* [Exercise description] Copy out each line in the material below that has the word "escalate".

------

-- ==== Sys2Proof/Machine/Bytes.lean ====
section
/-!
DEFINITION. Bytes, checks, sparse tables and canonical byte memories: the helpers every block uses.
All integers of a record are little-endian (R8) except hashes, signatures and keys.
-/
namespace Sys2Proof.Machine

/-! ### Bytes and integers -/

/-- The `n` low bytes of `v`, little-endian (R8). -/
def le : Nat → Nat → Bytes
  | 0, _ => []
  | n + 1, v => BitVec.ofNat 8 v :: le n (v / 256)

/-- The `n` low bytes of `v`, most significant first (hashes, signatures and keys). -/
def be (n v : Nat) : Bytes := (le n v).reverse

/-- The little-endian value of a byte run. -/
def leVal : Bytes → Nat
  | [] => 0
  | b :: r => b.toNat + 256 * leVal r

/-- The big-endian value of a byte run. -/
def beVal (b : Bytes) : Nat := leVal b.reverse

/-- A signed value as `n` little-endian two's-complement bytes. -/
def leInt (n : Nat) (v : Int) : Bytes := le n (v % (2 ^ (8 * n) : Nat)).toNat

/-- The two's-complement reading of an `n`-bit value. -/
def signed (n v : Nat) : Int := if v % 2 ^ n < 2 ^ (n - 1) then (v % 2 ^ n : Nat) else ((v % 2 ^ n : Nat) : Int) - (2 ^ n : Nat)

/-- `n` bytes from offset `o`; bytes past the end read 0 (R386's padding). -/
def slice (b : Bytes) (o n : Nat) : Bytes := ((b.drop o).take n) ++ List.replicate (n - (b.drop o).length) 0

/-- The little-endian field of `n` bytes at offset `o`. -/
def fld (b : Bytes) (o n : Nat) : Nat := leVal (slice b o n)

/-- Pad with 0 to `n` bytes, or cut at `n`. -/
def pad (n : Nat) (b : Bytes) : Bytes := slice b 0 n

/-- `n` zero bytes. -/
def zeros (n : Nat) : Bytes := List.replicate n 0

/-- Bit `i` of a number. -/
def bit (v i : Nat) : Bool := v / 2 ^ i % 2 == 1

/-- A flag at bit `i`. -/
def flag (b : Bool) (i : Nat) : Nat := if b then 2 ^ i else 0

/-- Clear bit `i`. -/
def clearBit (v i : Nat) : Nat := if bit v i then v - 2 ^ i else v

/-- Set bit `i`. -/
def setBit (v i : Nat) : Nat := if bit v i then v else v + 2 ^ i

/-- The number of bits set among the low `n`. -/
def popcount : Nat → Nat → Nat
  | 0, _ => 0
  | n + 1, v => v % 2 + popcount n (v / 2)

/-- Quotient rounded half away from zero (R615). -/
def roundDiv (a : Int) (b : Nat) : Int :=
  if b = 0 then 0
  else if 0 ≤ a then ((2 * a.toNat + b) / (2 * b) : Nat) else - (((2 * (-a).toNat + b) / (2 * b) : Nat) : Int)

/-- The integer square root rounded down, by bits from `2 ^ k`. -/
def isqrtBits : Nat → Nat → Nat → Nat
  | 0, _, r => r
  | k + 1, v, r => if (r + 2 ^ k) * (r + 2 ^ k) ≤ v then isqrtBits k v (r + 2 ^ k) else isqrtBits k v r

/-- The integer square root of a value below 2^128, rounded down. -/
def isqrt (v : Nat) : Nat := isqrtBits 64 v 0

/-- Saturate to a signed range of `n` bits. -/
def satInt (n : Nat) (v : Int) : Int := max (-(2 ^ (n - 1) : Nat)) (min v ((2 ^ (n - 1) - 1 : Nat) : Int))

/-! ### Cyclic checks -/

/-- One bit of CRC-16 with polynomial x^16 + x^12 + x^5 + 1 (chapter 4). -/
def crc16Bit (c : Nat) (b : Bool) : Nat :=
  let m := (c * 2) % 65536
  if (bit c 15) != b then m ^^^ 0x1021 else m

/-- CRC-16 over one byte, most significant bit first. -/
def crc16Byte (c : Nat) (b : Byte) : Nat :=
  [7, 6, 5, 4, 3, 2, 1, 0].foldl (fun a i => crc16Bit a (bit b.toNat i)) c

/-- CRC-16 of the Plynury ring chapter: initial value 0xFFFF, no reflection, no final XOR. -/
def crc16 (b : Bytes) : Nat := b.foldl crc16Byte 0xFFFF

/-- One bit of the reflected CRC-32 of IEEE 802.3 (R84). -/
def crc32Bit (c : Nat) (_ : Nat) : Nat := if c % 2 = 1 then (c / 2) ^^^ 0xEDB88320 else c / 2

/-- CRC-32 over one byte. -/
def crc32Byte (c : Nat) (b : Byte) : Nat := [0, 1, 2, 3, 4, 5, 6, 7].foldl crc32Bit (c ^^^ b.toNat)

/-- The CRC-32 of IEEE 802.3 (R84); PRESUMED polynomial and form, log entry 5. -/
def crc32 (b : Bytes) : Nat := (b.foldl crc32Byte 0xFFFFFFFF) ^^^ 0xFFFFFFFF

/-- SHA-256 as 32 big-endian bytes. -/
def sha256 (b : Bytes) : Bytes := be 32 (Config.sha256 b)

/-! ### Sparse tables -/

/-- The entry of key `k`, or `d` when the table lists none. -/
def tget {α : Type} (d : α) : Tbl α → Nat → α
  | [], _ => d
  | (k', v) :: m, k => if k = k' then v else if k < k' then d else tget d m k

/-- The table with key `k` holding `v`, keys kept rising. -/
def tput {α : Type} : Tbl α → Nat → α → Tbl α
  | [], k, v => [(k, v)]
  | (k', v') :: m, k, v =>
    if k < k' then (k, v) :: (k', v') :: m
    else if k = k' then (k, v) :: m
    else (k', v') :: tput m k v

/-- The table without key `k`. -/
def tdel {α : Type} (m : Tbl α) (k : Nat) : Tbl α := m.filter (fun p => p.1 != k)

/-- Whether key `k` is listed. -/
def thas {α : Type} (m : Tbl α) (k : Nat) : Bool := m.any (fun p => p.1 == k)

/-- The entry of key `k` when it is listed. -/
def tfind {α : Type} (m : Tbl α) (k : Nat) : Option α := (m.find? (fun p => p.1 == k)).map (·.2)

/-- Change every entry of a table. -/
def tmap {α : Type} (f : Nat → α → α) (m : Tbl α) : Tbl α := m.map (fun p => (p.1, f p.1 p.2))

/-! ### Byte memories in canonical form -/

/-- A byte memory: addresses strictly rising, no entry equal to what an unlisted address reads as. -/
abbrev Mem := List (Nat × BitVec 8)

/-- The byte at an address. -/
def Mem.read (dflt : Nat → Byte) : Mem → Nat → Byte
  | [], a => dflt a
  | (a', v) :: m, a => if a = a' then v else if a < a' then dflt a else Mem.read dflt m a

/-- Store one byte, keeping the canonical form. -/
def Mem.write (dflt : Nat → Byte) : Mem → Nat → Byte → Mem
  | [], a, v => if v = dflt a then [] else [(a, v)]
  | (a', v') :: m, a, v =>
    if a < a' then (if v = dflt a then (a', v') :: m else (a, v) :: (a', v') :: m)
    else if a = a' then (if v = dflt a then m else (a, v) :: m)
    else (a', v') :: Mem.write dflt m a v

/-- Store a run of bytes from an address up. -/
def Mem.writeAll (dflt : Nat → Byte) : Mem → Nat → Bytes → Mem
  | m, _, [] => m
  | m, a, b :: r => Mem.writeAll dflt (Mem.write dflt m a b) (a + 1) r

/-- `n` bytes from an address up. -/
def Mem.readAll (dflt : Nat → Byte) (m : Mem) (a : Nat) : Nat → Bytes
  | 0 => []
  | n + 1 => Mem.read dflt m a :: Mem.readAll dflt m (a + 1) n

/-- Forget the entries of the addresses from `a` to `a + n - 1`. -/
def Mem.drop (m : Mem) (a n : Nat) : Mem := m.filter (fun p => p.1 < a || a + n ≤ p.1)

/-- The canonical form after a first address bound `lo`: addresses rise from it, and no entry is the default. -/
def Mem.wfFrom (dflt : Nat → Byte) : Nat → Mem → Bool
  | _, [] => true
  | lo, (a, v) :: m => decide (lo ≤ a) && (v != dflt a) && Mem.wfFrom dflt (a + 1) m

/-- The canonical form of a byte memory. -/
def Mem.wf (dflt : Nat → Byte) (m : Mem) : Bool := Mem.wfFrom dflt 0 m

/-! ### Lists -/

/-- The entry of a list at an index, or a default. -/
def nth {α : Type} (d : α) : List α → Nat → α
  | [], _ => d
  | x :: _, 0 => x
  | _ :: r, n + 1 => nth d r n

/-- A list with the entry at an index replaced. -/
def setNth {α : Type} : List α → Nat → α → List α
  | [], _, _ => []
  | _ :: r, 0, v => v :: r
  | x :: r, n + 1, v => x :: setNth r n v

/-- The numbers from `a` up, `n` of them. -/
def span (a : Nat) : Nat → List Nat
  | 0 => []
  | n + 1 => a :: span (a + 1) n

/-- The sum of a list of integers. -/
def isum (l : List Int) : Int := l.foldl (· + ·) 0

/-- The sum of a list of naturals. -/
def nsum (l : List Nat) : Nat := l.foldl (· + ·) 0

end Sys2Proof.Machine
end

------

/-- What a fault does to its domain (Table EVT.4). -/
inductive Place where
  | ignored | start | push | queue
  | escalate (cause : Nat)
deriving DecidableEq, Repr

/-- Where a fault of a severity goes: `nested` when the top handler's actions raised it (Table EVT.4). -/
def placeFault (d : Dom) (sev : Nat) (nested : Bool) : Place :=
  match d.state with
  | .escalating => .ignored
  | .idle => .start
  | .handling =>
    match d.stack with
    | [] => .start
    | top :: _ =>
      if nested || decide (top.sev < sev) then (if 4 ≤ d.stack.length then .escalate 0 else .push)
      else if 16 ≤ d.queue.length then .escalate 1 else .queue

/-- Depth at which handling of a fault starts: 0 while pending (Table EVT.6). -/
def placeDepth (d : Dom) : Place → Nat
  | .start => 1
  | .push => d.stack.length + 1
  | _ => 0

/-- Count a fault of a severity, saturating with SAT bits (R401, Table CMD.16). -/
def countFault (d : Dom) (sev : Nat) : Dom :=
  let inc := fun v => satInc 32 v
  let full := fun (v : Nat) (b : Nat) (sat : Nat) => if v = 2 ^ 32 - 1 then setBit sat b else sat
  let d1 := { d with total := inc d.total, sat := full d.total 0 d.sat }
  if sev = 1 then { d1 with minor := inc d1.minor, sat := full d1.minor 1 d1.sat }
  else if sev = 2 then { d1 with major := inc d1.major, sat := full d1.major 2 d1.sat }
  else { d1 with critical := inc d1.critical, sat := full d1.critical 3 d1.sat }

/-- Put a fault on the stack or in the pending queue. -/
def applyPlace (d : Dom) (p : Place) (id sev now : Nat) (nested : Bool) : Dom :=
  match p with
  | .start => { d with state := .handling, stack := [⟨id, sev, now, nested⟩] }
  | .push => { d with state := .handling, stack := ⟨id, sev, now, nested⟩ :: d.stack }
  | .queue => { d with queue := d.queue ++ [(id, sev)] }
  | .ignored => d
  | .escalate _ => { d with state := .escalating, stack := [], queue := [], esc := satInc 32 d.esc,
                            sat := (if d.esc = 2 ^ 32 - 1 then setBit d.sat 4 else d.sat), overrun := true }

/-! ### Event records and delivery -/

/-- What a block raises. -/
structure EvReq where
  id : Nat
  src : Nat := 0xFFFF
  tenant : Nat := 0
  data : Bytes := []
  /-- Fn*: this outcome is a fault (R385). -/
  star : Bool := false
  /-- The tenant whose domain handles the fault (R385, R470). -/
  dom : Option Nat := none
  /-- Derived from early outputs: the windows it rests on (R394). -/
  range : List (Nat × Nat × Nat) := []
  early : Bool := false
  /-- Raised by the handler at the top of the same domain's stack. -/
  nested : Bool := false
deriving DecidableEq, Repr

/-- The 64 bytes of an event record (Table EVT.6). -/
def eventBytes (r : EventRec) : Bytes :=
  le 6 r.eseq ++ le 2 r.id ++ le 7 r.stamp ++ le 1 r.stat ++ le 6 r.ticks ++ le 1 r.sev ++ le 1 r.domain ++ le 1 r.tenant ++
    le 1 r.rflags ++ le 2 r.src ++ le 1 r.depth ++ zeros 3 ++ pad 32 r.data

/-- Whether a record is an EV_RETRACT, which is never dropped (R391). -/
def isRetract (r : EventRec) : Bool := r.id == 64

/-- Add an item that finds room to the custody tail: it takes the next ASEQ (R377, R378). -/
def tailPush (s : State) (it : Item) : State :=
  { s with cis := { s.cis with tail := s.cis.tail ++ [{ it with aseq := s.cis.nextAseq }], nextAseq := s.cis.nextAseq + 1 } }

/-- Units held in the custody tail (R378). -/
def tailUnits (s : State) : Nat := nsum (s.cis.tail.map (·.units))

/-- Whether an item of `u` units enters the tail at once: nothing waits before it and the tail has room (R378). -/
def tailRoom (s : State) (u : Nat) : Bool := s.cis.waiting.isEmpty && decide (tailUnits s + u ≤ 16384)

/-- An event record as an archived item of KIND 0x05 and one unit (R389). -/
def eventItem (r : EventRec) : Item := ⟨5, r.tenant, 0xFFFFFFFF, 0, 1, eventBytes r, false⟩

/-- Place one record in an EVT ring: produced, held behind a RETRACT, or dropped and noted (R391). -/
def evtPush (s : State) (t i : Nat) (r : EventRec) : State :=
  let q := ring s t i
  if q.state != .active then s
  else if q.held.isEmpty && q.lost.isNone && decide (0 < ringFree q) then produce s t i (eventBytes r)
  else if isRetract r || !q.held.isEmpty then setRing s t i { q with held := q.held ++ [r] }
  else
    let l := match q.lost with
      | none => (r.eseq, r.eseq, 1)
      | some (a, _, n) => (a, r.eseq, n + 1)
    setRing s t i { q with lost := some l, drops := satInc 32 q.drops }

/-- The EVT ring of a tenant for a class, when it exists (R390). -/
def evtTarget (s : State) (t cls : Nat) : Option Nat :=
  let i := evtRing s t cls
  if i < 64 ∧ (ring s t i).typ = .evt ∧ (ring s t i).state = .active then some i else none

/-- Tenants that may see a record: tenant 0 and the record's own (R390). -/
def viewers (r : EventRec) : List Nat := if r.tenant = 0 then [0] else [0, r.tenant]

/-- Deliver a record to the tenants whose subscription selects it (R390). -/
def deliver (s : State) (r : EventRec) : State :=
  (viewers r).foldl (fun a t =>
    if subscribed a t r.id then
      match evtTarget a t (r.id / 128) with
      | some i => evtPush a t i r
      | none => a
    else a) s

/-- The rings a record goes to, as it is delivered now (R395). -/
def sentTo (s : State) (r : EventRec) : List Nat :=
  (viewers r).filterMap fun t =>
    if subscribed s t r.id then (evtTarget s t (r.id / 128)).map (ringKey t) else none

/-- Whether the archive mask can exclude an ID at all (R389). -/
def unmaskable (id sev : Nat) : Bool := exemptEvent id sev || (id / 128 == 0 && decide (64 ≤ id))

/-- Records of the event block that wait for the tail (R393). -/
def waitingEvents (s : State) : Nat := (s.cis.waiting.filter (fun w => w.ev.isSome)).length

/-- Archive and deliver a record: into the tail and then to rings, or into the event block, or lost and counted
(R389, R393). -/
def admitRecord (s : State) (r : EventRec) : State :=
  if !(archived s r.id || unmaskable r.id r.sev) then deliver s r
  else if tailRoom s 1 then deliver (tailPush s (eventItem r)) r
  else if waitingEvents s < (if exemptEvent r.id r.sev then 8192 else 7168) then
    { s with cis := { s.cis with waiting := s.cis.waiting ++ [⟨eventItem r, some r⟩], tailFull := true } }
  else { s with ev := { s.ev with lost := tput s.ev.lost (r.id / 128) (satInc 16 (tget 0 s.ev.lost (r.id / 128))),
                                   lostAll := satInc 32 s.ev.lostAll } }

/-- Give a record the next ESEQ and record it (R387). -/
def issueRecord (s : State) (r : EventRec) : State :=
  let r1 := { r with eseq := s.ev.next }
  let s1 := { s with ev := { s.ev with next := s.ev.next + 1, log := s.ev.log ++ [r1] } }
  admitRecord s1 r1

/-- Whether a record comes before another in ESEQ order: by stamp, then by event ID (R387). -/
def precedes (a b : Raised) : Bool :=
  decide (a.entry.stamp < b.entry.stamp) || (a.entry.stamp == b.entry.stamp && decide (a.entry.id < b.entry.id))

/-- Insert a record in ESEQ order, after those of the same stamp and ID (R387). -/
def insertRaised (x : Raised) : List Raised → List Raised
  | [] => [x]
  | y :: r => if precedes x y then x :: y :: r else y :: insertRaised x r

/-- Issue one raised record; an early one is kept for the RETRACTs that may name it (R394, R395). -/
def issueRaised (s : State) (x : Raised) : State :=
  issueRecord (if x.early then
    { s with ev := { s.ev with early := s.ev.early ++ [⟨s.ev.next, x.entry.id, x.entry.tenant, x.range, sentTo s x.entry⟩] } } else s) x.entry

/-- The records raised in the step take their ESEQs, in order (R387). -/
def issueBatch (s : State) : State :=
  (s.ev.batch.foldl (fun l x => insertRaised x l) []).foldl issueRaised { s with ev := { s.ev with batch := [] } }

------

* [Task result]
  | escalate (cause : Nat)
      if nested || decide (top.sev < sev) then (if 4 ≤ d.stack.length then .escalate 0 else .push)
      else if 16 ≤ d.queue.length then .escalate 1 else .queue
  | .escalate _ => { d with state := .escalating, stack := [], queue := [], esc := satInc 32 d.esc,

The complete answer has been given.